FC Tobol
- Chairman: Nikolay Panin
- Manager: Nurbol Zhumaskaliyev
- Stadium: Central Stadium
- Premier League: 3rd
- Kazakhstan Cup: Champions
- Top goalscorer: League: Islam Chesnokov (9) All: Islam Chesnokov (10)
- Highest home attendance: 7,000 vs Kairat (26 July 2025) 7,000 vs Astana (19 September 2025)
- Lowest home attendance: 2,700 vs Yelimay (30 March 2025)
- Average home league attendance: 4,131 (28 September 2025)
| Home colours | Away colours | Third colours |
- ← 20242026 →

= 2025 FC Tobol season =

The 2025 FC Tobol season was the 27th successive season that the club played in the Kazakhstan Premier League, the highest tier of association football in Kazakhstan.

==Season events==
On 30 December 2024, Tobol announced the signing of Nauryzbek Zhagorov from Atyrau.

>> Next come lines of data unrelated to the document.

/-- A part of a routed row arrives: written into its row, and, for part 0 of a row that is not returned, its return-table
entry. A row of length 0 is one that its source left unused: +0, and not valid. [DEDUCED, log entry 52] -/
def acceptRow (s : State) (src tag row part : Nat) (data : List Byte) : State :=
  s.within 3 fun s =>
    match areaDesc s tag with
    | none => if part = 0 then s.count DRV_ROUTE_RX_OOR_CNT 1 else s
    | some d =>
      if row ≥ d.d1.size then (if part = 0 then s.count DRV_ROUTE_RX_OOR_CNT 1 else s)
      else if part ≠ 0 then writeRowBytes s d row (16 * part) data
      else
        let h := ofBytes (data.take 16)
        let used := bits h 64 32 != 0
        let s := writeRowBytes s d row 0 (if used then data.drop 16 else List.replicate d.rowLength 0)
        if bit h 47 then s
        else
          tagWrite s (rawChan s (Config.returnTag (BitVec.ofNat 12 tag)).toNat) (Int.ofNat (8 * row))
            (toBytes 8 (returnEntry src (bits h 32 12) (bits h 44 3) used (bits h 0 32)))

/-- A close message counts one close on the receive area's slot, slot 0 (R159, R209). [DEDUCED, log entry 52] -/
def acceptClose (s : State) (tag : Nat) : State :=
  if (tagEntry s tag).slots = 0 then s else s.within 3 fun s => closeSlot s 5 tag 0

/-! Sending. -/

/-- The header of part 0 of a routed row (Table 10.6). -/
def rowHeader (token ret choice : Nat) (isReturn : Bool) (len : Nat) : List Byte :=
  toBytes 16 (token % 2 ^ 32 + (ret % 2 ^ 12) * 2 ^ 32 + (choice % 8) * 2 ^ 44 + b2n isReturn * 2 ^ 47
    + (len % 2 ^ 32) * 2 ^ 64)

/-- The parts of a row after part 0, each up to 4,096 bytes, from byte `off` of the row on. -/
def rowParts : Nat → Nat → List Byte → List (Nat × List Byte)
  | 0, _, _ => []
  | n + 1, off, bs => if bs = [] then [] else (off / 16, bs.take 4096) :: rowParts n (off + 4096) (bs.drop 4096)

/-- A row sent to a row of an area on a module, which may be this one. -/
def sendRow (s : State) (dest tag row : Nat) (header body : List Byte) : State :=
  let parts := (0, header ++ body.take 4080) :: rowParts (body.length / 4096 + 1) 4080 (body.drop 4080)
  let n := parts.length
  parts.zipIdx.foldl (fun s x =>
    if dest = s.lnk.ownId then acceptRow s dest tag row x.1.1 x.1.2
    else sendFor s 7 (Packet.make dest s.lnk.ownId 8 false (x.2 + 1 == n)
      (tag % 2 ^ 12 + (row % 2 ^ 28) * 2 ^ 12 + (x.1.1 % 2 ^ 24) * 2 ^ 40) x.1.2) (.rows dest)) s

/-- A close message for an area on a module, sent once every row sent to that module has been accepted (R159). -/
def sendClose (s : State) (dest tag : Nat) : State :=
  if dest = s.lnk.ownId then acceptClose s tag else afterSent s (.rows dest) (.close dest tag)

/-! Selection (R154, R155). -/

/-- The expert that ranks next: the highest score above −infinity among those not yet chosen, the lowest number of equals. -/
def nextChoice (scores : List Val) (taken : List Nat) : Option Nat :=
  (scores.zipIdx.foldl (fun best x =>
    if taken.contains x.2 ∨ x.1 = .inf true then best
    else match best with
      | none => some x
      | some b => if Val.lt b.1 x.1 then some x else best) none).map (·.2)

def choices (scores : List Val) : Nat → List Nat → List Nat
  | 0, _ => []
  | k + 1, taken =>
    match nextChoice scores taken with
    | none => []
    | some e => e :: choices scores k (e :: taken)

/-- Sums of gates in the adder of the lanes, and what it met. -/
def gateSum (start : Val) (vs : List Val) : Val × NumEvents := vs.foldl accumulate (start, .none)

/-- The gates of a choice list (Table 5.3), and what the adders met (R73). -/
def gates (mode : Nat) (scores : List Val) (chosen : List Nat) : List Val × NumEvents :=
  let at_ := fun e => scores.getD e .zero
  let m := scores.foldl Val.max (.inf true)
  if mode = 2 then
    let ds := addEach (chosen.map (fun e => Val.add .one (expOf (at_ e).neg)))
    (ds.1.map rcp, ds.2)
  else
    let ds := addEach ((if mode = 0 then scores else chosen.map at_).map (fun v => Val.sub v m))
    let sum := gateSum .zero (ds.1.map expOf)
    let r := rcp sum.1
    (chosen.map (fun e => mul32 (expOf (round32 (Val.sub (at_ e) m))) r), ds.2.plus sum.2)

/-- An entry of a token's choice list: expert and gate. -/
structure Choice where
  expert : Nat
  gate : Val
  deriving DecidableEq, Repr

/-- The choice list of a token, and what its adders met: none where its scores hold a NaN or +infinity. -/
def decideToken (op : DrvOp) (scores : List Val) : Option (List Choice × NumEvents) :=
  if scores.any (fun v => v.isNan || v == .inf false) then none
  else
    let es := choices scores op.k []
    let g := gates op.gate scores es
    some ((es.zip g.1).map (fun p => { expert := p.1, gate := p.2 }), g.2)

/-- The entry of an expert table as an operation uses it (Table 5.4, R165). -/
def Expert.ofWord (w : Nat) : Expert :=
  { modul := bits w 0 16, tag := bits w 16 12, first := bits w 28 16, quota := bits w 44 16
    valid := bit w 63 && bits w 0 16 != 0xFFFF }

/-- An expert that no table gives. -/
def Expert.missing : Expert := { modul := 0xFFFF, tag := 0, first := 0, quota := 0, valid := false }

/-- Entry `n` of the expert table: consecutive entries from the start of its descriptor's tensor. -/
def readExpert (s : State) (c : Chan) (d : Desc) (n : Nat) : Expert × State :=
  let r := tagRead s c (Int.ofNat (d.offset * 4096 + 8 * n)) 8
  (Expert.ofWord (ofBytes r.1), r.2)

/-- The first `n` entries of the expert table; `alloc` replaces FIRST and QUOTA by the host's allocation, 4 bytes an entry. -/
def readExperts (s : State) (c : Chan) (d : Desc) (alloc : Option Nat) : Nat → List Expert × State
  | 0 => ([], s)
  | n + 1 =>
    let q := readExperts s c d alloc n
    let r := readExpert q.2 c d n
    match alloc with
    | none => (q.1 ++ [r.1], r.2)
    | some t =>
      let a := tagWord r.2 t (Int.ofNat (4 * n)) 4
      (q.1 ++ [{ r.1 with first := bits a.1 0 16, quota := bits a.1 16 16 }], a.2)

/-- An entry of a routing record (Table 5.5). -/
def recordEntry (gate expert row : Nat) (dropped kept : Bool) : Nat :=
  gate % 2 ^ 32 + (expert % 2 ^ 12) * 2 ^ 32 + (row % 2 ^ 16) * 2 ^ 44 + b2n dropped * 2 ^ 60 + b2n kept * 2 ^ 63

/-- A choice with the row it was given, if any. -/
structure Placed where
  choice : Choice
  row : Option Nat
  deriving DecidableEq, Repr

/-- A choice placed, and what it sends: the row converted for its expert (R157). -/
def placeChoice (op : DrvOp) (ret token : Nat) (vals : List Val) (c : Choice) (i : Nat) (u : FMap Nat) (s : State) :
    Placed × FMap Nat × State :=
  let x := op.experts.getD c.expert Expert.missing
  let n := (FMap.find u c.expert).getD 0
  if !x.valid then
    ({ choice := c, row := none }, u,
     (s.count DRV_ROUTE_BADEXP_CNT 1).logOnce 35 { region := regionDRV, event := 32 + 3, level := 1, action := 2 })
  else if n < x.quota then
    let b := rowBody s op (opDesc s op.b).format vals
    ({ choice := c, row := some (x.first + n) }, FMap.put u c.expert (n + 1),
     (sendRow b.2 x.modul x.tag (x.first + n) (rowHeader token ret i false b.1.length) b.1).count DRV_ROUTE_SENT_CNT 1)
  else ({ choice := c, row := none }, u, s.count DRV_ROUTE_DROP_CNT 1)

/-- The choices of a token tried in rank order (R157): rows taken, rows sent, and choices dropped and counted. -/
def placeChoices (op : DrvOp) (ret token : Nat) (vals : List Val) :
    List (Choice × Nat) → FMap Nat → State → List Placed × FMap Nat × State
  | [], u, s => ([], u, s)
  | (c, i) :: rest, u, s =>
    let q := placeChoice op ret token vals c i u s
    let r := placeChoices op ret token vals rest q.2.1 q.2.2
    (q.1 :: r.1, r.2)

/-- The words of a token's record (R160, R161): its entries, then zeros; and what the adder met. -/
def recordWords (renorm : Bool) (ps : List Placed) : List Nat × NumEvents :=
  let kept := (ps.filter (fun p => p.row.isSome)).map (fun p => p.choice.gate)
  let sum := match kept with
    | [] => (Val.zero, NumEvents.none)
    | g :: gs => gateSum g gs
  let words := ps.flatMap (fun p =>
    let g := if renorm ∧ p.row.isSome then div32 p.choice.gate sum.1 else p.choice.gate
    let w := recordEntry (bits32 g) p.choice.expert (p.row.getD 0) p.row.isNone p.row.isSome
    [w % 2 ^ 32, w / 2 ^ 32])
  (words ++ List.replicate (16 - words.length) 0, if renorm then sum.2 else .none)

/-- The return area that goes with a record tensor. [DESIGN CHOICE, log entry 50] -/
def returnOf (d : Desc) : Nat := (Config.returnArea (BitVec.ofNat 12 d.tag)).toNat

On 1 January, Tobol announced the signing of Danil Ustimenko from Kairat.

On 6 January, Tobol announced the signing of Daniyar Usenov from Kairat.

On 10 January, Tobol announced the signing of Victor Braga from Debrecen.

On 17 January, Tobol announced the signing of Meyrambek Kalmyrza from Zhetysu.

On 24 January, Tobol announced the signing of Marko Vukčević from Borac Banja Luka.

On 12 July, Tobol announced the signing of Nemanja Cavnić from Željezničar.

On 16 July, Meyrambek Kalmyrza joined Okzhetpes on loan for the remainder of the season.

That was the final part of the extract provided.